Why Most Published Research Findings are False

Writing in PLoS Medicine, John Ioannidis says:

There is increasing concern that in modern research, false findings may be the majority or even the vast majority of published research claims. However, this should not be surprising. It can be proven that most claimed research findings are false.

Ioannidis presents a Bayesian analysis of the problem which most people will find utterly confusing. Here’s the idea in a diagram.

Truehypo_3 Suppose there are 1000 possible hypotheses to be tested. There are an infinite number of false hypotheses about the world and only a finite number of true hypotheses so we should expect that most hypotheses are false. Let us assume that of every 1000 hypotheses 200 are true and 800 false.

It is inevitable in a statistical study that some false hypotheses are accepted as true. In fact, standard statistical practice guarantees that at least 5% of false hypotheses are accepted as true. Thus, out of the 800 false hypotheses 40 will be accepted as “true,” i.e. statistically significant.

It is also inevitable in a statistical study that we will fail to accept some true hypotheses (Yes, I do know that a proper statistician would say “fail to reject the null when the null is in fact false,” but that is ugly). It’s hard to say what the probability is of not finding evidence for a true hypothesis because it depends on a variety of factors such as the sample size but let’s say that of every 200 true hypotheses we will correctly identify 120 or 60%. Putting this together we find that of every 160 (120+40) hypotheses for which there is statistically significant evidence only 120 will in fact be true or a rate of 75% true.

(By the way, the multiplying factors in the diagram are for those who wish to compare with Ioannidis’s notation.)

Ioannidis says most published research findings are false. This is plausible in his field of medicine where it is easy to imagine that there are more than 800 false hypotheses out of 1000. In medicine, there is hardly any theory to exclude a hypothesis from being tested. Want to avoid colon cancer? Let’s see if an apple a day keeps the doctor away. No? What about a serving of bananas? Let’s try vitamin C and don’t forget red wine. Studies in medicine also have notoriously small sample sizes. Lots of studies that make the NYTimes involve less than 50 people – that reduces the probability that you will accept a true hypothesis and raises the probability that the typical study is false.

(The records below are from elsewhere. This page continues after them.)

theorem enterReleasing (h : s.Silent) : s.enterReleasing.Silent := by
  unfold State.enterReleasing
  extract_lets _ i s1 _ _ _ s2 s3
  have entered : s1.Silent := h.leaveRegulator.enterRecord .releasing i
  have ramping : s3.Silent := entered
  split
  · exact ramping.enterOpening
  · exact ramping

theorem takeCurrentOff (h : s.Silent) : s.takeCurrentOff.Silent := by
  unfold State.takeCurrentOff
  extract_lets s1 _ _ s2
  have off : s2.Silent := h
  exact off.latch _ _

theorem enterUpset (h : s.Silent) (i : Nat) : (s.enterUpset i).Silent := by
  unfold State.enterUpset
  extract_lets s1 _ _ s2
  have entered : s1.Silent := (h.leaveRegulator.enterRecord .upset i).latch _ _
  have begun : s2.Silent := entered
  split
  · exact begun
  · extract_lets s3
    have stroke : s3.Silent := begun
    split
    · exact stroke.takeCurrentOff
    · exact stroke

theorem endBoost (h : s.Silent) : s.endBoost.Silent := by
  unfold State.endBoost
  extract_lets s1
  have timed : s1.Silent := h
  split
  · exact timed
  · exact timed.enterUpset _

theorem startAbort (h : s.Silent) (x : EndCause) : (s.startAbort x).Silent := by
  unfold State.startAbort
  extract_lets _ s1 s2
  have left : s2.Silent := State.Silent.leaveRegulator h
  exact left

theorem endCause (h : s.Silent) (x : EndCause) (tag : Option Nat) : (s.endCause x tag).Silent := by
  unfold State.endCause
  extract_lets s1
  have stored : s1.Silent := State.Silent.noticeFault (s := s.onCtx fun c => c.storeEnding x tag) h _ _
  have early : (s1.earlyEnd x).Silent := by
    unfold State.earlyEnd
    exact State.Silent.enterReleasing (State.Silent.leavePull stored)
  have current : (if s.aborting then s1.onCtx fun c => c.addReason x.reason else s1.startAbort x).Silent := by
    split
    · exact stored
    · exact stored.startAbort x
  split
  · exact h
  · exact h
  · exact h
  · exact h
  · exact h.noticeFault _ _
  · exact early
  · exact early
  · exact early
  · exact current
  · exact current
  · exact State.Silent.endBoost (s := s1.onCtx fun c => (c.addReason x.reason).addReason .forcedUpset) stored
  · exact stored
  · exact stored
  · exact stored

/-- A link that is not JOINED takes no DEMAND. -/
theorem declare (h : s.Silent) (hl : s.link.state ≠ .joined) : s.declare.Silent := by
  unfold State.declare State.placeDemand
  split
  · exact h
  · split
    · next may => exact absurd may (by simp [State.mayDeclare, hl])
    · exact h

end State.Silent

/-! ### The loss of the link -/

/-- What a loss of the link does, whatever the head is doing. -/
structure State.Loses (s t : State) : Prop where
  state : t.link.state = .lost
  lostTimer : t.link.lostTimer = 0
  onBus : t.link.onBus = none
  recordSlot : t.link.recordSlot = none
  traceSlot : t.link.traceSlot = none
  statusSlot : t.link.statusSlot = s.link.statusSlot.map TxRun.restart
  noticeNext : t.link.noticeNext = 0
  sending : t.records.sending = none
  waiting : t.trace.waiting = none
  peers : t.share.peers = s.share.peers
  rating : t.share.rating = s.share.rating
  slots : t.slots = s.slots
  image : t.image = s.image
  silent : t.Silent

/-- The Bus Link's own part of a loss, before the Sequencer takes LINK LOST. -/
def State.unlinked (s : State) : State :=
  { s with link := s.link.lose, records := s.records.abandon, trace := s.trace.abandon }

theorem State.loseLink_eq (s : State) : s.loseLink = (s.unlinked.endCause .linkLost none).declare := rfl

theorem State.unlinked_silent (s : State) : s.unlinked.Silent := ⟨rfl, rfl, rfl⟩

So economics does ok on the main factors in the diagram but there are other effects which also reduce the probability the typical result is true and economics has no advantages on these – see the extension.

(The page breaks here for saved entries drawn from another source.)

/-- ERR.INVALID_CMD (60_exceptions.md, what an error records and does): an ERROR packet with `ERR_INVALID_CMD` on the channel, no status event,
nothing else. INQ stays: that the packets the error names are retired before this row runs, by what raises it, is the model's choice (log 11). -/
def Obligations.InvalidCommandIsAnswered : Prop :=
  ∀ (s : State) (cid : ChannelId), s.Inv → gateOpen s = true →
    ∃ t, exec (.errInvalidCmd cid) s = .next t ∧ t = s.withOutq t.outq ∧
      QueuedInto s.config.queueLen s.outq t.outq [mkInitial s.config cid s.config.cmdError 1 [s.config.errInvalidCmd]]

/-- ERR.INVALID_SEQ (60_exceptions.md, what an error records and does): an ERROR packet with `ERR_INVALID_SEQ` on the channel and a status event
`error`, nothing else. INQ and `idle_ticks` stay: that the packets the error names are retired and `idle_ticks` cleared before this row runs, by what
raises it, is the model's choice (log 11). -/
def Obligations.InvalidSequenceIsAnswered : Prop :=
  ∀ (s : State) (cid : ChannelId), s.Inv → gateOpen s = true →
    ∃ t, exec (.errInvalidSeq cid) s = .next t ∧ t = (s.withOutq t.outq).output (.status .error) ∧
      QueuedInto s.config.queueLen s.outq t.outq [mkInitial s.config cid s.config.cmdError 1 [s.config.errInvalidSeq]]

/-- ERR.MSG_TIMEOUT (60_exceptions.md, what an error records and does): an ERROR packet with `ERR_MSG_TIMEOUT` on the channel and a status event
`error`, nothing else. INQ and `idle_ticks` stay: that the packets the error names are retired and `idle_ticks` cleared before this row runs, by what
raises it, is the model's choice (log 11). -/
def Obligations.MessageTimeoutIsAnswered : Prop :=
  ∀ (s : State) (cid : ChannelId), s.Inv → gateOpen s = true →
    ∃ t, exec (.errMsgTimeout cid) s = .next t ∧ t = (s.withOutq t.outq).output (.status .error) ∧
      QueuedInto s.config.queueLen s.outq t.outq [mkInitial s.config cid s.config.cmdError 1 [s.config.errMsgTimeout]]

/-- CMD.INIT that can be served (44_dispatcher.md, INIT and the allocator; that the response's command is `CMD_INIT` is the spec's decision D9): on
any channel, the counter goes one up, the old value is handed out beside the first eight payload bytes, and nothing but the counter and OUTQ
changes. -/
def Obligations.InitAllocatesTheNextChannel : Prop :=
  ∀ (s : State) (cid : ChannelId) (payload : List Byte), s.Inv → gateOpen s = true →
    8 ≤ payload.length → s.chanCounter ≠ 0xFFFFFFFF →
    ∃ t, exec (.cmdInit cid payload) s = .next t ∧
      t = (s.withChanCounter (s.chanCounter + 1)).withOutq t.outq ∧ t.chanCounter.toNat = s.chanCounter.toNat + 1 ∧
      QueuedInto s.config.queueLen s.outq t.outq
        (fragment s.config ⟨cid, s.config.cmdInit, payload.take 8 ++ enc32 s.config.cidByteOrder s.chanCounter ++
          [s.config.protocolVersion, s.config.deviceVersion.1, s.config.deviceVersion.2.1, s.config.deviceVersion.2.2,
            s.config.capabilities]⟩)

/-- CMD.INIT with fewer than eight payload bytes (44_dispatcher.md, the short INIT, the spec's decision D10; 60_exceptions.md, priority): answered
with `InvalidCommand`, the counter neither read nor changed, whatever its value. -/
def Obligations.ShortInitIsRejected : Prop :=
  ∀ (s : State) (cid : ChannelId) (payload : List Byte), s.Inv → gateOpen s = true → payload.length < 8 →
    ∃ t, exec (.cmdInit cid payload) s = .next t ∧ t = s.withOutq t.outq ∧
      QueuedInto s.config.queueLen s.outq t.outq [mkInitial s.config cid s.config.cmdError 1 [s.config.errInvalidCmd]]

/-- CMD.INIT at the exhausted counter (44_dispatcher.md, channel space exhausted, the spec's decision D11): the sticky fault is set, and nothing
else changes. -/
def Obligations.ExhaustedCounterSetsTheFault : Prop :=
  ∀ (s : State) (cid : ChannelId) (payload : List Byte), gateOpen s = true → 8 ≤ payload.length → s.chanCounter = 0xFFFFFFFF →
    exec (.cmdInit cid payload) s = .next (s.withFault (some .channelSpaceExhausted))

/-- CMD.PING (44_dispatcher.md, PING): the request's payload goes back into OUTQ on its channel, and nothing else changes; a payload longer than
`MAX_MSG` or than the 65535 bytes of 10_state.md R12 is refused by the name `messageTooLong`, which is the model's reading of the two (log 15). -/
def Obligations.PingEchoesItsPayload : Prop :=
  ∀ (s : State) (cid : ChannelId) (payload : List Byte), s.Inv → gateOpen s = true →
    (payload.length ≤ s.config.maxPayload →
      ∃ t, exec (.cmdPing cid payload) s = .next t ∧ t = s.withOutq t.outq ∧
        QueuedInto s.config.queueLen s.outq t.outq (fragment s.config ⟨cid, s.config.cmdPing, payload⟩)) ∧
    (s.config.maxPayload < payload.length → exec (.cmdPing cid payload) s = .refused .messageTooLong)

/-- CMD.OTHER (44_dispatcher.md, any other command; 42_fragmenter.md, the sink, where the silent drop at a full OUTQ is the spec's decision D20;
45_session_driver.md, the process step): whatever the command and the payload, an ERROR message with the one byte `ERR_INVALID_CMD` is queued on the
request's channel, and nothing else changes. A message whose command is neither INIT nor PING, CMD_ERROR included, is this instruction. -/
def Obligations.UnknownCommandIsRejected : Prop :=
  ∀ (s : State) (cid : ChannelId) (cmd : BitVec 7) (payload : List Byte), s.Inv → gateOpen s = true →
    (cmd ≠ s.config.cmdInit → cmd ≠ s.config.cmdPing →
      commandOf s.config ⟨cid, cmd, payload⟩ = .cmdOther cid cmd payload) ∧
    commandOf s.config ⟨cid, s.config.cmdError, payload⟩ = .cmdOther cid s.config.cmdError payload ∧
    ∃ t, exec (.cmdOther cid cmd payload) s = .next t ∧ t = s.withOutq t.outq ∧
      QueuedInto s.config.queueLen s.outq t.outq [mkInitial s.config cid s.config.cmdError 1 [s.config.errInvalidCmd]]

/-- PKT.CONT at the head of INQ (45_session_driver.md, the resynchronising scan, the spec's decision D13): the oldest packet of INQ is popped,
`idle_ticks` cleared when there is a budget, and nothing else changes; in particular nothing is emitted. -/
def Obligations.StrayContinuationIsDiscarded : Prop :=
  ∀ (s : State) (cid : ChannelId) (seq : BitVec 7) (data : List Byte), s.Inv → gateOpen s = true →
    ∃ t, exec (.pktCont cid seq data) s = .next t ∧ t = (s.withInq t.inq).withIdleTicks t.idleTicks ∧
      t.inContents = s.inContents.tail ∧ t.inq.slot = s.inq.slot ∧
      t.idleTicks = if s.config.idleTickBudget = none then s.idleTicks else 0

Sadly, things get really bad when lots of researchers are chasing the same set of hypotheses. Indeed, the larger the number of researchers the more likely the average result is to be false! The easiest way to see this is to note that when we have lots of researchers every true hypothesis will be found to be true but eventually so will every false hypothesis. Thus, as the number of researchers increases, the probability that a given result is true goes to the probability in the population, in my example 200/1000 or 20 percent.

A meta analysis will go some way to fixing the last problem so the point is not that knowledge declines with the number of researchers but
rather that with lots of researchers every crackpot theory will have at least one scientific study that it can cite in it’s support.

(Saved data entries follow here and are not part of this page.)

-- ==== Sys2Proof/Tests/Slice0.lean ====
section
/-! SUPPORT. Small tests, each naming its source in spec/, and for every statement with hypotheses a state and operands that meet them. -/

namespace Sys2Proof.Tests

open Sys2Proof Sys2Proof.Machine

/-! ## Helpers -/

/-- The parameters of 95_test_vectors.md part 0. -/
def vec : Config := { Config.reference with capabilities := 0 }

/-- The smallest packets, a queue of three slots, two polling cycles a tick. -/
def tiny : Config := { vec with reportSize := 8, queueLen := 3, tickDivider := 2 }

/-- The same with an idle budget. -/
def tinyIdle : Config := { tiny with idleTickBudget := some 2 }

/-- A configured engine with these packets in INQ. -/
def loaded (c : Config) (ps : List Packet) : State :=
  { State.resetWith c with connState := .configured, inq := loadQueue c.queueLen Queue.empty ps }

/-- The same with packets in OUTQ. -/
def sending (c : Config) (ps : List Packet) : State := (loaded c []).withOutq (loadQueue c.queueLen Queue.empty ps)

/-- A queue with a chosen head. -/
def queueAt (cap head : Nat) (ps : List Packet) : Queue := loadQueue cap { Queue.empty with head := head } ps

def cid1 : ChannelId := ⟨1, 0, 0, 0⟩
def cidA : ChannelId := ⟨0x0A, 0x0B, 0x0C, 0x0D⟩
def nonce1 : List Byte := [0x11, 0x22, 0x33, 0x44, 0x55, 0x66, 0x77, 0x88]

/-- Packets of eight bytes: an initial one that needs two continuations, continuations, a whole PING. -/
def long : Packet := [1, 0, 0, 0, 0x81, 0, 5, 0xEE]
def cont0 : Packet := [1, 0, 0, 0, 0, 1, 2, 3]
def cont1 : Packet := [1, 0, 0, 0, 1, 4, 5, 6]
def ping1 : Packet := [2, 0, 0, 0, 0x81, 0, 1, 7]

/-- A tick in which the transport has a packet, takes what it is offered, and is ready. -/
def busy (p : Option Packet) : TransportAnswers := ⟨true, p, true, true⟩

/-! ## Well-formedness: an ill-formed term for each check -/

theorem test_wf_short_initial_data : (Instr.pktInitial cid1 1 0 (zeros 56)).wf vec = false := by decide
theorem test_wf_long_cont_data : (Instr.pktCont cid1 0 (zeros 60)).wf vec = false := by decide
theorem test_wf_init_too_long : (Instr.cmdInit cid1 (zeros 386)).wf tiny = false := by decide +kernel
theorem test_wf_ping_too_long : (Instr.cmdPing cid1 (zeros 386)).wf tiny = false := by decide +kernel
theorem test_wf_other_is_init : (Instr.cmdOther cid1 0x06 []).wf vec = false := by decide
theorem test_wf_other_is_ping : (Instr.cmdOther cid1 0x01 []).wf vec = false := by decide
theorem test_wf_other_too_long : (Instr.cmdOther cid1 0x10 (zeros 386)).wf tiny = false := by decide +kernel
theorem test_wf_short_nonce : (Instr.rspInit cid1 (zeros 7) 1).wf vec = false := by decide
theorem test_wf_zero_id : (Instr.rspInit cid1 nonce1 0).wf vec = false := by decide
theorem test_wf_broadcast_id : (Instr.rspInit cid1 nonce1 0xFFFFFFFF).wf vec = false := by decide
theorem test_wf_echo_too_long : (Instr.rspPing cid1 (zeros 386)).wf tiny = false := by decide +kernel

/-- 42_fragmenter.md, F-10: 385 bytes are the most that packets of eight bytes carry (1 + 128 * 3). -/
theorem test_wf_longest_echo : (Instr.rspPing cid1 (zeros 385)).wf tiny = true := by decide +kernel

/-! ## Decoding: words written out from 30_encoding.md and 95_test_vectors.md -/

/-- C-1. -/
theorem test_decode_initial :
    decode vec .packet ([0x01, 0, 0, 0, 0x81, 0x00, 0x03, 1, 2, 3] ++ zeros 54) = .ok (.pktInitial cid1 1 3 ([1, 2, 3] ++ zeros 54)) := by
  decide
/-- C-5: bit 7 is stripped, byte 5 is the high byte. -/
theorem test_decode_initial_command_zero :
    decode vec .packet ([0, 0, 0, 0, 0x80, 0xFF, 0xFE] ++ zeros 57) = .ok (.pktInitial ⟨0, 0, 0, 0⟩ 0 0xFFFE (zeros 57)) := by decide
/-- C-4. -/
theorem test_decode_cont : decode vec .packet ([0x0A, 0x0B, 0x0C, 0x0D, 0x7F] ++ zeros 59) = .ok (.pktCont cidA 127 (zeros 59)) := by
  decide
/-- C-2. -/
theorem test_decode_cmd_init :
    decode vec .message ([0xFF, 0xFF, 0xFF, 0xFF, 0x86, 0x00, 0x08, 0x11, 0x22, 0x33, 0x44, 0x55, 0x66, 0x77, 0x88] ++ zeros 49) =
      .ok (.cmdInit .broadcast nonce1) := by decide
/-- D-4. -/
theorem test_decode_cmd_ping :
    decode vec .message ([0x01, 0, 0, 0, 0x81, 0x00, 0x03, 1, 2, 3] ++ zeros 54) = .ok (.cmdPing cid1 [1, 2, 3]) := by decide
/-- A PING of five bytes in three packets of eight. -/
theorem test_decode_cmd_ping_in_three :
    decode tiny .message [1, 0, 0, 0, 0x81, 0, 5, 9, 1, 0, 0, 0, 0, 8, 7, 6, 1, 0, 0, 0, 1, 5, 0, 0] =
      .ok (.cmdPing cid1 [9, 8, 7, 6, 5]) := by decide
/-- D-5, and D-7: a peer's ERROR is an unknown command. -/
theorem test_decode_cmd_other :
    decode vec .message ([0x01, 0, 0, 0, 0x90, 0x00, 0x02, 0xAA, 0xBB] ++ zeros 55) = .ok (.cmdOther cid1 0x10 [0xAA, 0xBB]) ∧
    decode vec .message ([0x01, 0, 0, 0, 0xBF, 0x00, 0x01, 0x05] ++ zeros 56) = .ok (.cmdOther cid1 0x3F [5]) := by decide
/-- D-1's response. -/
theorem test_decode_rsp_init :
    decode vec .emitted ([0xFF, 0xFF, 0xFF, 0xFF, 0x86, 0x00, 0x11, 0x11, 0x22, 0x33, 0x44, 0x55, 0x66, 0x77, 0x88,
      0x01, 0x00, 0x00, 0x00, 0x02, 0x00, 0x00, 0x01, 0x00] ++ zeros 40) = .ok (.rspInit .broadcast nonce1 1) := by decide
/-- 2.5: the other byte order of the new id. -/
theorem test_decode_rsp_init_big :
    decode { vec with cidByteOrder := .big } .emitted ([0xFF, 0xFF, 0xFF, 0xFF, 0x86, 0x00, 0x11, 0x11, 0x22, 0x33, 0x44, 0x55, 0x66,
      0x77, 0x88, 0x00, 0x00, 0x00, 0x01, 0x02, 0x00, 0x00, 0x01, 0x00] ++ zeros 40) = .ok (.rspInit .broadcast nonce1 1) := by decide
/-- P1's R2. -/
theorem test_decode_rsp_ping :
    decode vec .emitted ([0x01, 0, 0, 0, 0x81, 0x00, 0x03, 1, 2, 3] ++ zeros 54) = .ok (.rspPing cid1 [1, 2, 3]) := by decide
/-- X-2. -/
theorem test_decode_rsp_error :
    decode vec .emitted ([0x0A, 0x0B, 0x0C, 0x0D, 0xBF, 0x00, 0x01, 0x04] ++ zeros 56) = .ok (.rspError cidA .invalidSequence) := by decide
/-- X-1. -/
theorem test_decode_err_invalid_cmd :
    decode vec .errorByte ([0x01, 0, 0, 0, 0xBF, 0x00, 0x01, 0x01] ++ zeros 56) = .ok (.errInvalidCmd cid1) := by decide
/-- X-2. -/
theorem test_decode_err_invalid_seq :
    decode vec .errorByte ([0x0A, 0x0B, 0x0C, 0x0D, 0xBF, 0x00, 0x01, 0x04] ++ zeros 56) = .ok (.errInvalidSeq cidA) := by decide
/-- X-4. -/
theorem test_decode_err_msg_timeout :
    decode vec .errorByte ([0x01, 0, 0, 0, 0xBF, 0x00, 0x01, 0x05] ++ zeros 56) = .ok (.errMsgTimeout cid1) := by decide

/-- Refusals by name: 63 bytes; a message cut short; no response; an error code that is none; a bad INIT response. -/
theorem test_decode_refusals :
    decode vec .packet (zeros 63) = .error .wrongSize ∧
    decode tiny .message long = .error .notOneMessage ∧
    decode tiny .emitted [1, 0, 0, 0, 0x90, 0, 0, 0] = .error .notAResponse ∧
    decode tiny .emitted [1, 0, 0, 0, 0xBF, 0, 1, 9] = .error .unknownErrorCode ∧
    decode tiny .emitted [1, 0, 0, 0, 0xBF, 0, 0, 0] = .error .badErrorResponse ∧
    decode tiny .emitted [1, 0, 0, 0, 0x86, 0, 1, 0] = .error .badInitResponse ∧
    decode tiny .errorByte ping1 = .error .notAnError := by decide

/-- F-4: 58 bytes make two packets. -/
theorem test_encode_two_packets :
    encode vec (.cmdPing cid1 (List.replicate 57 0xEE ++ [0x39])) =
      [1, 0, 0, 0, 0x81, 0, 0x3A] ++ List.replicate 57 0xEE ++ [1, 0, 0, 0, 0, 0x39] ++ zeros 58 := by decide

/-- The bare words of opcode_table.json, and the place each is read at (log 12). -/
theorem test_table_words :
    decodeTableWord 8 0x80 = some (.pktInitial ⟨0, 0, 0, 0⟩ 0 0 (zeros 57)) ∧
    decodeTableWord 8 0x00 = some (.pktCont ⟨0, 0, 0, 0⟩ 0 (zeros 59)) ∧
    decodeTableWord 8 0x86 = some (.cmdInit ⟨0, 0, 0, 0⟩ []) ∧
    decodeTableWord 8 0x81 = some (.cmdPing ⟨0, 0, 0, 0⟩ []) ∧
    decodeTableWord 8 0x01 = some (.errInvalidCmd ⟨0, 0, 0, 0⟩) ∧
    decodeTableWord 8 0x04 = some (.errInvalidSeq ⟨0, 0, 0, 0⟩) ∧
    decodeTableWord 8 0x05 = some (.errMsgTimeout ⟨0, 0, 0, 0⟩) ∧
    decodeTableWord 8 0xBF = some (.pktInitial ⟨0, 0, 0, 0⟩ 0x3F 0 (zeros 57)) ∧
    decodeTableWord 32 0x010100BF = some (.rspError ⟨0, 0, 0, 0⟩ .invalidCommand) := ⟨rfl, rfl, rfl, rfl, rfl, rfl, rfl, rfl, rfl⟩

/-- A placed word runs as the first instruction after reset: PING's echo, and CONT's packet discarded. -/
theorem test_placed_words_run :
    (nextState (step (State.reset.withFetchWord 8 0x81))).map (fun t => (t.inq.len, t.outContents)) =
      some (0, [[0, 0, 0, 0, 0x81] ++ zeros 59]) ∧
    (nextState (step (State.reset.withFetchWord 8 0x00))).map (fun t => (t.inq.len, t.outContents)) = some (0, []) := ⟨rfl, rfl⟩

/-! ## The queue: 95_test_vectors.md 2.2 -/

/-- Q-2 and Q-4. -/
theorem test_push :
    push 5 ⟨3, 2, [(3, ping1), (4, long)]⟩ cont0 = ⟨3, 3, [(0, cont0), (3, ping1), (4, long)]⟩ ∧
    push 2 ⟨1, 2, [(0, ping1), (1, long)]⟩ cont0 = ⟨1, 2, [(0, ping1), (1, long)]⟩ := by decide
/-- Q-5, Q-6, Q-7, Q-8. -/
theorem test_pop :
    pop 5 ⟨4, 1, [(4, long)]⟩ = ⟨0, 0, [(4, long)]⟩ ∧ pop 5 ⟨2, 0, []⟩ = ⟨2, 0, []⟩ ∧
    popN 5 2 (queueAt 5 3 [long, ping1, cont0, cont1]) = ⟨0, 2, [(0, cont0), (1, cont1), (3, long), (4, ping1)]⟩ ∧
    (popN 5 9 (queueAt 5 3 [long, ping1, cont0, cont1])).head = 2 := by decide
/-- Q-10, Q-11, Q-12; and a slot that nothing has written (log 7). -/
theorem test_peek :
    peekN 5 (queueAt 5 4 [long, ping1, cont0]) 2 = .ok (some cont0) ∧ peekN 5 (queueAt 5 4 [long, ping1, cont0]) 3 = .ok none ∧
    peek 5 ⟨1, 0, []⟩ = .ok none ∧ peek 5 ⟨1, 1, []⟩ = .error .unspecifiedSlot := by decide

The meta analysis approach, however, will work well only if the results that are published reflect the results that are discovered. But editors and referees (and authors too) like results which reject the null – i.e. they want to see a theory that is supported not a paper that says we tried this and this and found nothing (which seems like an admission of failure).

Brad DeLong and Kevin Lang wrote a classic paper suggesting that one of the few times that journals will accept a paper that fails
to reject the null is when the evidence against the null is strong (and thus failing to reject the null is considered surprising and
important). DeLong and Lang show that this can result in a paradox. Taken on its own, a paper which fails to reject the null provides evidence in favor of the null, i.e. against the alternative hypothesis and so should increase the probability that a rational person thinks the null is true. But when a rational person takes into account the selection effect, the fact that the only time papers which fail to reject the null are published is when the evidence against the null is strong, the publication of a paper failing to reject the null can cause him to increase his belief in the alternative theory!

What can be done about these problems? (Some cribbed straight from Ioannidis and some my own suggestions.)

1) In evaluating any study try to take into account the amount of background noise. That is, remember that the more hypotheses which are tested and the less selection which goes into choosing hypotheses the more likely it is that you are looking at noise.

2) Bigger samples are better. (But note that even big samples won’t help to solve the problems of observational studies which is a whole other problem).

3) Small effects are to be distrusted.

4) Multiple sources and types of evidence are desirable.

5) Evaluate literatures not individual papers.

6) Trust empirical papers which test other people’s theories more than empirical papers which test the author’s theory.

7) As an editor or referee, don’t reject papers that fail to reject the null.